## [INPUT DATA]
/-! ### Playback commands -/

/-- R231: NOP writes only the response registers; behind it runs only the sample clock. -/
def Obligations.NopOnlyResponds : Prop :=
  ∀ s : State, ∃ t, exec .nop s = .next t ∧
    t = (s.responded 0 0).withClockOf t ∧
    ∃ u, ClockRun s u ∧
      t = { u.responded 0 0 with timerScript := t.timerScript, draws := t.draws }

/-- R232: BEGIN latches the selector, drives silence and answers (OK, 1). A TICK taken meanwhile may
overwrite the duty value; without one it is 127. -/
def Obligations.BeginLatchesAndSilences : Prop :=
  ∀ (s : State) (sel : BitVec 8), ∃ t, exec (.begin sel) s = .next t ∧
    t = (({ s with storageSel := sel }).responded 0 1).withClockOf t ∧
    ((s.ie = false ∨ (s.tf = false ∧ Quiet 5 s)) →
      t.duty = 127 ∧ t.rd = s.rd ∧ t.count = s.count) ∧
    WritesOnly [fun u => { u with storageSel := sel }, fun u => { u with duty := 127 },
      fun u => u.responded 0 1] s t

/-- R240: PLAY completes with one of its three outcomes, retains the name in each (R236), and leaves
alone whatever is no register of the stream or its clock. -/
def Obligations.PlayOutcomes : Prop :=
  ∀ (s : State) (name : Name), OpenOnlyIfActive s → ∃ t, exec (.play name) s = .next t ∧
    t = (((({ s with nameReg := name, nameValid := true } : State).withStreamOf t).responded
      t.respStatus t.respValue).withClockOf t) ∧
    ((t.respStatus = 0 ∧ t.respValue = 1 ∧ StreamStarted s t) ∨
      ((t.respStatus = 1 ∨ t.respStatus = 2) ∧ t.respValue = 0 ∧ StreamStopped t ∧
        StreamKept s t ∧ (s.ie = false → t.rd = s.rd ∧ t.count = s.count)))

/-- R300, R301: PLAY of an absent name answers OPEN_FAIL; PLAY of a file that opens and does not start
with RIFF answers FORMAT_FAIL. -/
def Obligations.PlayFailureCauses : Prop :=
  (∀ (s : State) (name : Name), lookupFile s.files name = none →
    ∃ t, exec (.play name) s = .next t ∧ t.respStatus = 1 ∧ t.respValue = 0) ∧
  (∀ (s : State) (name : Name) (bytes : List Byte) (rest : List Bool),
    lookupFile s.files name = some bytes → bytes.length ≤ 2 ^ 32 - 1 →
    s.openScript = true :: rest → bytes.take 4 ≠ tagRiff →
    ∃ t, exec (.play name) s = .next t ∧ t.respStatus = 2 ∧ t.respValue = 0)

## [WORK ORDER]
With no words changed, transcribe the records above.

## [ANSWER]
/-! ### Playback commands -/

/-- R231: NOP writes only the response registers; behind it runs only the sample clock. -/
def Obligations.NopOnlyResponds : Prop :=
  ∀ s : State, ∃ t, exec .nop s = .next t ∧
    t = (s.responded 0 0).withClockOf t ∧
    ∃ u, ClockRun s u ∧
      t = { u.responded 0 0 with timerScript := t.timerScript, draws := t.draws }

/-- R232: BEGIN latches the selector, drives silence and answers (OK, 1). A TICK taken meanwhile may
overwrite the duty value; without one it is 127. -/
def Obligations.BeginLatchesAndSilences : Prop :=
  ∀ (s : State) (sel : BitVec 8), ∃ t, exec (.begin sel) s = .next t ∧
    t = (({ s with storageSel := sel }).responded 0 1).withClockOf t ∧
    ((s.ie = false ∨ (s.tf = false ∧ Quiet 5 s)) →
      t.duty = 127 ∧ t.rd = s.rd ∧ t.count = s.count) ∧
    WritesOnly [fun u => { u with storageSel := sel }, fun u => { u with duty := 127 },
      fun u => u.responded 0 1] s t

/-- R240: PLAY completes with one of its three outcomes, retains the name in each (R236), and leaves
alone whatever is no register of the stream or its clock. -/
def Obligations.PlayOutcomes : Prop :=
  ∀ (s : State) (name : Name), OpenOnlyIfActive s → ∃ t, exec (.play name) s = .next t ∧
    t = (((({ s with nameReg := name, nameValid := true } : State).withStreamOf t).responded
      t.respStatus t.respValue).withClockOf t) ∧
    ((t.respStatus = 0 ∧ t.respValue = 1 ∧ StreamStarted s t) ∨
      ((t.respStatus = 1 ∨ t.respStatus = 2) ∧ t.respValue = 0 ∧ StreamStopped t ∧
        StreamKept s t ∧ (s.ie = false → t.rd = s.rd ∧ t.count = s.count)))

/-- R300, R301: PLAY of an absent name answers OPEN_FAIL; PLAY of a file that opens and does not start
with RIFF answers FORMAT_FAIL. -/
def Obligations.PlayFailureCauses : Prop :=
  (∀ (s : State) (name : Name), lookupFile s.files name = none →
    ∃ t, exec (.play name) s = .next t ∧ t.respStatus = 1 ∧ t.respValue = 0) ∧
  (∀ (s : State) (name : Name) (bytes : List Byte) (rest : List Bool),
    lookupFile s.files name = some bytes → bytes.length ≤ 2 ^ 32 - 1 →
    s.openScript = true :: rest → bytes.take 4 ≠ tagRiff →
    ∃ t, exec (.play name) s = .next t ∧ t.respStatus = 2 ∧ t.respValue = 0)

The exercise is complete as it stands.